[Collected data entries]
/-- A job's payload is all there: its frames become parcels of kind 0x02, or it ends with 0x01 (R262, R263). -/
def Dev.jobStart (s : Dev) (qk i : Nat) : Dev :=
  let n := qk / 16384
  match (s.queue? qk).bind (fun q => (q.job? i).map (fun j => (q, j))) with
  | none => s
  | some (q, j) =>
    match sendFrames (sendDesc s.level7 j.desc) (j.parts.flatMap Prod.snd) with
    | none => s.jobFail qk i 1
    | some fs =>
      let s1 := s.updJob qk i (fun x => { x with parcels := fs.length, parts := [], chains := [], bytes := (sendDesc s.level7 j.desc).len })
      (fs.zip j.chains).foldl (fun t e =>
        (t.setChainData e.2 e.1).admitParcel
          { newParcel 2 (t.pairHash n (qk % 16384)) q.cls n e.2 (e.1.length + 4) (kindHost n (qk % 16384) i q.life) with
            send := some (q.g, if s.level7 then 0 else bits j.desc 47 45) }) s1

/-- Payload bytes of a job have arrived at an offset (R262). -/
def Dev.jobData (s : Dev) (qk i off : Nat) (bs : List Nat) : Dev :=
  match (s.queue? qk).bind (fun q => q.job? i) with
  | none => s
  | some j =>
    if j.done || j.reading == 0 then s
    else
      let s1 := s.updJob qk i (fun x => { x with parts := Tab.ins x.parts off bs, reading := x.reading - bs.length })
      if j.reading ≤ bs.length then s1.jobStart qk i else s1

/-! ### Completions of reads (R240 to R244, R260, R268) -/

/-- What a read was for has failed: a timeout, an error or poisoned data (R242, R243, R260, R268, R305). -/
def Dev.readFailed (s : Dev) (r : Req) : Dev :=
  match r.why with
  | .refresh qk life =>
    (match s.queue? qk with
     | some q => if q.refreshing && q.life == life then
         ((s.setQueue qk { q with refreshing := false }).freezeQueue qk 0x10).ringHeld qk q.bells.length else s
     | none => s)
  | .slot qk => (match s.queue? qk with | some q => if q.fetching then s.slotFrozen qk else s | none => s)
  | .nvmSlot _ _ => s
  | .frags qk => s.fragsFailed qk
  | .job qk i => s.jobFail qk i 0x11
  | .nvm c q m | .nvmList c q m => s.nvmDataFail c q m

/-- The bytes of a read have all arrived (R260, R262, R305); an index read for a queue that is QUIESCED now, or being quiesced, is recorded
before the doorbells that followed it (R257, R285). -/
def Dev.readDone' (s : Dev) (r : Req) (data : List Nat) : Dev :=
  match r.why with
  | .refresh qk life =>
    (match s.queue? qk with
     | some q =>
       let s1 := s.setQueue qk { q with refreshing := false }
       if !q.refreshing || q.life != life then s
       else if q.st = 4 ∨ (s.fn (qk / 16384)).quiesce.isSome = true then
         s1.setQueue qk { q with refreshing := false, bells := (ofLE data * 2 ^ 32 + 2 ^ 24 + qk % 16384) :: q.bells }
       else (if q.st = 1 then s1.applyValue qk (ofLE data) false else s1).ringHeld qk q.bells.length
     | none => s)
  | .slot _ | .nvmSlot _ _ | .frags _ | .nvmList _ _ _ => s
  | .job qk i => s.jobData qk i r.off data
  | .nvm c q m => s.nvmData c q m r.off data

/-- Whether a completion's status is an error: 1 unsupported request, 2 completer abort, 3 poisoned data. -/
def tlpError (status : Nat) : Bool := decide (1 ≤ status ∧ status ≤ 3)
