-- ==== Sys2Proof/Machine/Sorter.lean ====
section
/-! DEFINITION. The sorter (R41, R43, R111, R112, R134 to R141, R161 to R170): taking a parcel, its walk, lookups and actions, and the
handing of parcels to the matcher, the slice, the threads and the rack. -/
namespace Sys2Proof.Machine

/-! ### Sources and frames -/

/-- The instance of the source-bound objects for a parcel (R111): its port, or 32 + its host link. A host submission that carries no frame has
none. A parcel of these kinds that a thread has created is taken by its SOURCE, the thread's drawer, in the same way (log entry 164: DESIGN CHOICE, unsafe). -/
def Dev.srcInst (s : Dev) (p : Parcel) : Option Nat :=
  if p.kind = 1 then (if p.source < s.part.ports then some p.source else none)
  else if p.kind = 2 then (if p.handle ≠ nullHandle ∧ s.linkOf p.source < s.part.links then some (32 + s.linkOf p.source) else none)
  else none

/-- How many bytes of a chain's frame have arrived (R120). -/
def Dev.arrived (s : Dev) (h : Nat) : Nat :=
  match (s.eth.ports.filterMap (fun e => e.2.rx)).find? (fun r => r.chain == h) with
  | some r => r.arrived
  | none => (s.chainData h).length

/-- Whether a frame carries a SecTAG (IEEE 802.1AE: EtherType 0x88E5 after the addresses). -/
def hasSecTag (f : List Nat) : Bool := be16 f 12 == 0x88E5

/-- Whether the SecY of port p validates a frame it receives (R106, R336). -/
def Dev.secured (s : Dev) (p : Nat) (f : List Nat) : Bool :=
  decide (p < s.part.ports) && s.flag Obj.MACSEC_ENABLE p && s.obj Obj.VALIDATE_FRAMES p != 0 && hasSecTag f

/-- Whether the sorter passes a network parcel to the slice before its walk (R112, R336): the SecY has bound it. -/
def Parcel.needsMacsecRx (p : Parcel) : Bool := p.kind == 1 && p.sec.isSome

/-- An object's value in force when a parcel was admitted in tick a (R107). -/
def Dev.objAsOf (s : Dev) (a oid inst : Nat) : Nat :=
  match (s.eth.saHist.filter (fun h => h.2.1 == okey oid inst && decide (a < h.1))).getLast? with
  | some h => h.2.2
  | none => s.obj oid inst

/-! ### Handing on -/

/-- A parcel is handed to the cipher slice of drawer d (R336). -/
def Dev.toSlice (s : Dev) (d : Nat) (c : SorterCtx) (walk : Bool) : Dev :=
  { s with cipher := { s.cipher with
      jobs := Tab.ins s.cipher.jobs d (Tab.getD s.cipher.jobs d [] ++ [{ cls := c.p.cls, work := .parcel c walk }]) } }

/-- The Ethernet port of a leaf, if it transmits on one. -/
def Dev.ethOf (s : Dev) (q : Nat) : Option Nat := (s.leafPort? q).bind (fun P => if P < 32 then some P else none)

/-- The mirror session's Ethernet port, if a parcel has a mirror copy and that port has MACSEC_ENABLE (R106, R139). -/
def Dev.copyPort (s : Dev) (p : Parcel) : Option Nat :=
  ((mirrorOf p.actMeta).bind (fun m => s.ethOf (s.obj Obj.MIRROR_LEAF m))).bind (fun P => if s.flag Obj.MACSEC_ENABLE P then some P else none)

/-- A parcel its engines have finished with waits for the rack (R51, R95). -/
def Dev.toFins (s : Dev) (c : SorterCtx) : Dev := { s with work := { s.work with fins := s.work.fins ++ [c] } }

/-- A parcel ends with a drop for a reason and status (R43, R139, R336, *Poison and MAC failure outcomes*). -/
def SorterCtx.dropped (c : SorterCtx) (reason status : Nat) : SorterCtx :=
  { c with punt := false, p := { c.p with disp := 2, dropReason := reason, status := status } }

/-- A parcel is punted to its executing drawer's punt FIFO (R139), unless its frame has turned out bad (R95). -/
def Dev.toPunt (s : Dev) (c : SorterCtx) : Dev :=
  if s.rxEnd c.p.handle = .bad then s.toFins (c.dropped 5 0) else
  ({ s with work := { s.work with
      punts := Tab.ins s.work.punts c.p.exec (Tab.getD s.work.punts c.p.exec [] ++
        [{ seq := s.work.seq, p := c.p, ingress := c.ingress, reason := c.acts.punt.getD 0, pr := c.pr, pat := c.pat }])
      seq := s.work.seq + 1 } } : Dev).wakeDrawer c.p.exec

/-- A parcel goes on after its last engine: to a thread if punted, else to the rack. -/
def Dev.engineDone (s : Dev) (c : SorterCtx) : Dev := if c.punt then s.toPunt c else s.toFins c

/-! ### The action stage (R139, R140) -/

/-- COUNT: packets and bytes added to a counter pair, remembered for two ticks (R139, R509). A read includes every packet, those of ticks
t − 1 and t too (log entry 165: DESIGN CHOICE, unsafe). -/
def Dev.countPair (s : Dev) (len c : Nat) : Dev :=
  let s1 := (s.bump Obj.COUNT_PACKETS c).addObj Obj.COUNT_BYTES c len
  { s1 with work := { s1.work with recent := (s1.tick, c, len) :: s1.work.recent } }

/-- Whether a frame is held until its tail has arrived for a leaf that it leaves on (R95): it carries MACsec, or its egress port is slower.
Cut-through runs between Ethernet ports (R32): a frame for any other egress is held too (log entry 19: DEDUCED, unsafe). -/
def Dev.holdsFor (s : Dev) (p : Parcel) (leaf : Nat) : Bool :=
  match s.ethOf leaf with
  | some P => s.flag Obj.MACSEC_ENABLE P || (p.kind == 1 && decide (modeRate (s.obj Obj.PORT_MODE P) < modeRate (s.obj Obj.PORT_MODE p.source)))
  | none => true

/-- Whether a frame is held until its tail has arrived (R95): it needs another engine or carries MACsec, as received, or one of its copies must
be held. -/
def Dev.mustHold (s : Dev) (p : Parcel) (leaf : Nat) : Bool :=
  bit p.actMeta 1 || (p.kind == 1 && hasSecTag (s.frameOf p)) || s.holdsFor p leaf ||
    (match mirrorOf p.actMeta with | some m => s.holdsFor p (s.obj Obj.MIRROR_LEAF m) | none => false)

/-- Whether a parcel goes to the slice before it retires: SA_V, unless a slice has seen to that, or a frame, its mirror copy included, sent on a
port with MACSEC_ENABLE (R336). -/
def Dev.needsSlice (s : Dev) (c : SorterCtx) : Bool :=
  (bit c.p.actMeta 1 && !c.sealed) || (!c.punt && (s.copyPort c.p).isSome)
    || ((c.p.disp == 1 || c.p.disp == 4) && (match s.ethOf c.p.leaf with | some P => s.flag Obj.MACSEC_ENABLE P | none => false))

/-- A parcel whose disposition has been given goes to the slice if it must (R139, R336), and then to the rack. -/
def Dev.sliceThenFins (s : Dev) (d : Nat) (c : SorterCtx) : Dev :=
  if s.needsSlice c then s.toSlice d { c with hold := true } false else s.toFins c

/-- The rewrite of the action stage (R140): none when its template names a slot that is not VALID. The lengths of a frame still arriving are
written once it has ended (log entry 140: DEDUCED, unsafe). -/
def Dev.rewriteCtx (s : Dev) (c : SorterCtx) : Option (Parcel × Dev) :=
  match c.acts.rewrite with
  | none => some (c.p, s)
  | some r =>
    if c.p.handle = nullHandle then some (c.p, s)
    else
      let v := objAt s.part c.cfg Obj.REWRITE_TEMPLATE r
      if s.rxEnd c.p.handle = .arriving then
        (rewriteParts v c.pr (s.frameOf c.p)).map (fun x =>
          let (p1, s1) := s.putFrame c.p x.1
          match x.2 with
          | some fix => (p1, { s1 with eth := { s1.eth with fixes := Tab.ins s1.eth.fixes c.p.handle fix } })
          | none => (p1, s1))
      else (rewriteFrame v c.pr (s.frameOf c.p)).map (s.putFrame c.p)

/-- *Action outcomes* for a parcel's final values (R139). COUNT adds the frame's length with its FCS, as it is before the rewrite (log entry
168: DESIGN CHOICE, unsafe). A rewrite in place, and the parcel that STORAGE creates, cannot be repeated, so
IDEMPOTENT clears (R36; log entry 26: DESIGN CHOICE, unsafe). -/
def Dev.applyActions (s : Dev) (d : Nat) (c : SorterCtx) : Dev :=
  let s0 := c.acts.counts.foldl (fun t i => t.countPair (t.frameLen c.p) i) s
  let leaf := c.acts.leaf.getD c.p.leaf
  let p0 := { c.p with leaf := leaf, actMeta := c.acts.metaWord }
  match s0.rewriteCtx { c with p := p0 } with
  | none => (s0.bump Obj.REWRITE_FAILED d).toFins ({ c with p := p0 }.dropped 5 0)
  | some (p1, s1) =>
    let hold := c.hold || s0.mustHold p0 leaf || (Tab.get? s1.eth.fixes p1.handle).isSome
    let p1 := { p1 with idem := p1.idem && c.acts.rewrite.isNone && c.acts.disp != 4 }
    match c.acts.disp with
    | 1 =>
      let c1 := { c with p := { p1 with disp := 1 }, hold := hold }
      s1.sliceThenFins d c1
    | 2 => s1.sliceThenFins d ({ c with p := p1, hold := hold }.dropped 1 0)
    | 3 =>
      let c1 := { c with p := p1, hold := true, punt := true }
      if s1.needsSlice c1 then s1.toSlice d c1 false else s1.toPunt c1
    | 4 =>
      if s1.rxEnd p1.handle = .bad then s1.toFins ({ c with p := p1 }.dropped 5 0) else
      let s2 := s1.admitParcel { newParcel 4 p1.flowHash p1.cls p1.source p1.handle p1.length c.acts.storageArg with
        shared := p1.shared, ce := p1.ce }
      s2.sliceThenFins d { c with p := { p1 with disp := 3 }, hold := hold }
    | _ => (s1.bump Obj.NO_DISPOSITION d).sliceThenFins d ({ c with p := p1, hold := hold }.dropped 1 0)

/-! ### Lookups -/

/-- One rule lookup (R134, R135): counted, with the rule's action or MISS_ACTION; the answer has the action with ARG in place, ARG, and the
buckets probed. -/
def Dev.ruleStage (s : Dev) (d : Nat) (c : SorterCtx) (t budget : Nat) : (ActionRec × Nat × Nat) × Dev :=
  let o := c.cfg
  let inp := clsInput o c.p c.pr c.pat c.tag
  let key := ofLE (tableKey inp (objAt s.part o Obj.KEY_MAP t) 48)
  let (win, probed) := ruleLookup s.part o t key budget
  let s1 := (s.bump Obj.LOOKUPS_4010 t).countProbes d (objAt s.part o Obj.RULE_PLACEMENT 0) probed
  let s2 := if objAt s.part o Obj.GROUPS t > budget then s1.bump Obj.BUDGET_CUT d else s1
  match win with
  | some (slot, r) =>
    ((((actionOf (objAt s.part o Obj.ACTION r.action)).withArg r.argUse r.arg), r.arg, probed.length), s2.bump Obj.RULE_HITS slot)
  | none =>
    (((actionOf (objAt s.part o Obj.ACTION (objAt s.part o Obj.MISS_ACTION t))), 0, probed.length), s2.bump Obj.MISSES t)

/-- One exact-match lookup k of a parcel of source inst (R161 to R163, R169): its supplied action, what the limit does, and the state. -/
def Dev.emOne (s : Dev) (c : SorterCtx) (inst k : Nat) : Option (Bool × EmLook × Nat) × LimitOut × Dev :=
  let o := c.cfg
  let j := 2 * inst + k
  let t := objAt s.part o Obj.EM_TABLE j
  if t = 0xFF then (none, .none, s)
  else
    let learnRole := objAt s.part o Obj.EM_ROLE j == 1
    let b := bportOf c.p.kind c.p.source
    let refresh := objAt s.part o Obj.EM_REFRESH j == 1
    let key := emKey s.part o (clsInput o c.p c.pr c.pat c.tag) j t
    if s.obj Obj.BUCKET_COUNT t = 0 then
      (some (learnRole, { found := none, cached := false }, j), .none, s.bump Obj.LOOKUPS_5000 t)
    else
      let learns := learnRole && s.flag Obj.BPORT_LEARN b && s.learns t && key % 2 == 0
        && !bit c.pr.status pfTruncated && !bit c.pr.status pfBeyond && s.rxEnd c.p.handle != .bad
      let (look, s1) := s.emLookup t key c.p.exec (c.cold.getD k false) (fun e => refresh && (!learns || e.bport == b))
      if learns then
        let (op, lim, s2) := s1.learnOutcome t key b look
        let s3 := match op with
          | none => s2
          | some x =>
            if s2.rxEnd c.p.handle = .arriving then
              { s2 with em := { s2.em with waiting := s2.em.waiting ++ [(c.p.handle, x)] } }
            else s2.emPush x
        (some (learnRole, look, j), lim, s3)
      else (some (learnRole, look, j), .none, s1)

/-- The action a FORWARD-role lookup supplies (R163, R170); `flood` makes it supply EM_MISS_ACTION. -/
def Dev.emSupply (s : Dev) (c : SorterCtx) (flood : Bool) (x : Bool × EmLook × Nat) : Option Actions :=
  let (learnRole, look, j) := x
  if learnRole then none
  else
    let miss : Option Actions :=
      let a := objAt s.part c.cfg Obj.EM_MISS_ACTION j
      if a = 0xFFFF then none else some ((actionOf (objAt s.part c.cfg Obj.ACTION a)).sets 0)
    match look.found with
    | some (_, e) =>
      if flood then miss
      else some (((actionOf (objAt s.part c.cfg Obj.ACTION e.action)).withArg e.argUse e.arg).sets e.arg)
    | none => miss

/-- Both exact-match lookups and the merging of what they supply (R161 to R164, R170), then the action stage. -/
def Dev.emStage (s : Dev) (d : Nat) (c : SorterCtx) : Dev :=
  match s.srcInst c.p with
  | none => s.applyActions d c
  | some inst =>
    let (x0, l0, s0) := s.emOne c inst 0
    let (x1, l1, s1) := s0.emOne c inst 1
    let flood := decide (l0 = .flood) || decide (l1 = .flood)
    let dropIt := decide (l0 = .drop) || decide (l1 = .drop)
    let merge (a : Actions) (x : Option (Bool × EmLook × Nat)) : Actions :=
      match x with
      | none => a
      | some y =>
        match s1.emSupply c flood y with
        | none => a
        | some b => if objAt s.part c.cfg Obj.EM_MERGE y.2.2 = 1 then a.fill b else a.override b
    let acts := merge (merge c.acts x0) x1
    let wrote := s1.em.ops.length + s1.em.waiting.length + s1.twin.sent.length != s.em.ops.length + s.em.waiting.length + s.twin.sent.length
    s1.applyActions d { c with acts := if dropIt then { acts with disp := 2 } else acts, p := { c.p with idem := c.p.idem && !wrote } }

/-- Whether a lookup of the parcel reads GDDR6: a table with buckets and no hot record of the key (R162). -/
def Dev.emMisses (s : Dev) (c : SorterCtx) (inst k : Nat) : Bool :=
  let o := c.cfg
  let t := objAt s.part o Obj.EM_TABLE (2 * inst + k)
  t != 0xFF && s.obj Obj.BUCKET_COUNT t != 0
    && (s.hotFind t (emKey s.part o (clsInput o c.p c.pr c.pat c.tag) (2 * inst + k) t) c.p.exec).isNone
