-- ==== Sys2Proof/Machine/CipherJobs.lean ====
section
/-! DEFINITION. The cipher slices (R331 to R341, R346, R350 to R352): thread jobs, parcel jobs, key-cache misses, randomness, suspension
and alarms. -/
namespace Sys2Proof.Machine

/-! ### A slice's jobs -/

/-- The jobs of drawer d's slice, in order of arrival. -/
def Dev.sliceJobs (s : Dev) (d : Nat) : List SliceJob := Tab.getD s.cipher.jobs d []

/-- The state with the jobs of drawer d's slice replaced. -/
def Dev.setSliceJobs (s : Dev) (d : Nat) (l : List SliceJob) : Dev := s.updCipher (fun c => { c with jobs := Tab.put [] c.jobs d l })

/-- Job i of drawer d's slice replaced. -/
def Dev.setSliceJob (s : Dev) (d i : Nat) (j : SliceJob) : Dev := s.setSliceJobs d ((s.sliceJobs d).set i j)

/-- Job i of drawer d's slice leaves it. -/
def Dev.dropSliceJob (s : Dev) (d i : Nat) : Dev := s.setSliceJobs d ((s.sliceJobs d).eraseIdx i)

/-- Whether a job waits for nothing but its turn. -/
def SliceJob.ready (j : SliceJob) : Bool := !j.keyMiss && j.rngSince.isNone

/-- The place of the job whose turn is next: of the lowest class, the first (R41, R346). -/
def pickJob (l : List SliceJob) : Option Nat :=
  ((List.range 4).filterMap (fun c => l.findIdx? (fun j => j.ready && j.cls == c))).head?

/-- Whether job i of drawer d may run now: it runs already, or the slice runs none and its turn has come (R332). -/
def Dev.sliceTurn (s : Dev) (d i : Nat) : Bool :=
  let l := s.sliceJobs d
  match l[i]? with
  | some j => j.running || (!l.any SliceJob.running && pickJob l == some i)
  | none => false

/-! ### Randomness (R333 to R335) -/

/-- Drawer d's random bit generator. -/
def Dev.drbg (s : Dev) (d : Nat) : Drbg := Tab.getD s.cipher.drbgs d {}

/-- Whether the entropy source of cabinet c has failed (R334). -/
def Dev.rngFault (s : Dev) (c : Nat) : Bool := bit (s.obj Obj.RNG_STATE) c

/-- Whether drawer d's generator gives output: its reseed is not due, or its source can serve it (R334). -/
def Dev.rngOn (s : Dev) (d : Nat) : Bool :=
  !s.rngFault (d / 16) || decide (s.tick < (s.drbg d).reseeded + s.obj Obj.RESEED_INTERVAL)

/-- Up to n bytes of randomness are taken for a masked datapath (R333, R334): all of them while the generator gives output, else what its
buffer still holds. The answer says how many. -/
def Dev.takeRng (s : Dev) (d n : Nat) : Nat × Dev :=
  if s.rngOn d then (n, s)
  else
    let g := s.drbg d
    (min n g.buffer, s.updCipher (fun c => { c with drbgs := Tab.ins c.drbgs d { g with buffer := g.buffer - n } }))

/-! ### Thread jobs (R331, R338 to R341) -/

/-- The fields of a cipher job record (R338). -/
structure JobRec where
  buffer : Nat
  off : Nat
  len : Nat
  aadOff : Nat
  tagOff : Nat
  du : Nat
  iv : Nat
  key : Nat
  aadLen : Nat
  ctx : Nat
  tagLen : Nat
  alg : Nat
  last : Bool
  first : Bool
  dec : Bool
  op : Nat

Directions –
Within the records, filter for lines that contain the word "DEDUCED" and show each one.

Written answer –
Cut-through runs between Ethernet ports (R32): a frame for any other egress is held too (log entry 19: DEDUCED, unsafe). -/
written once it has ended (log entry 140: DEDUCED, unsafe). -/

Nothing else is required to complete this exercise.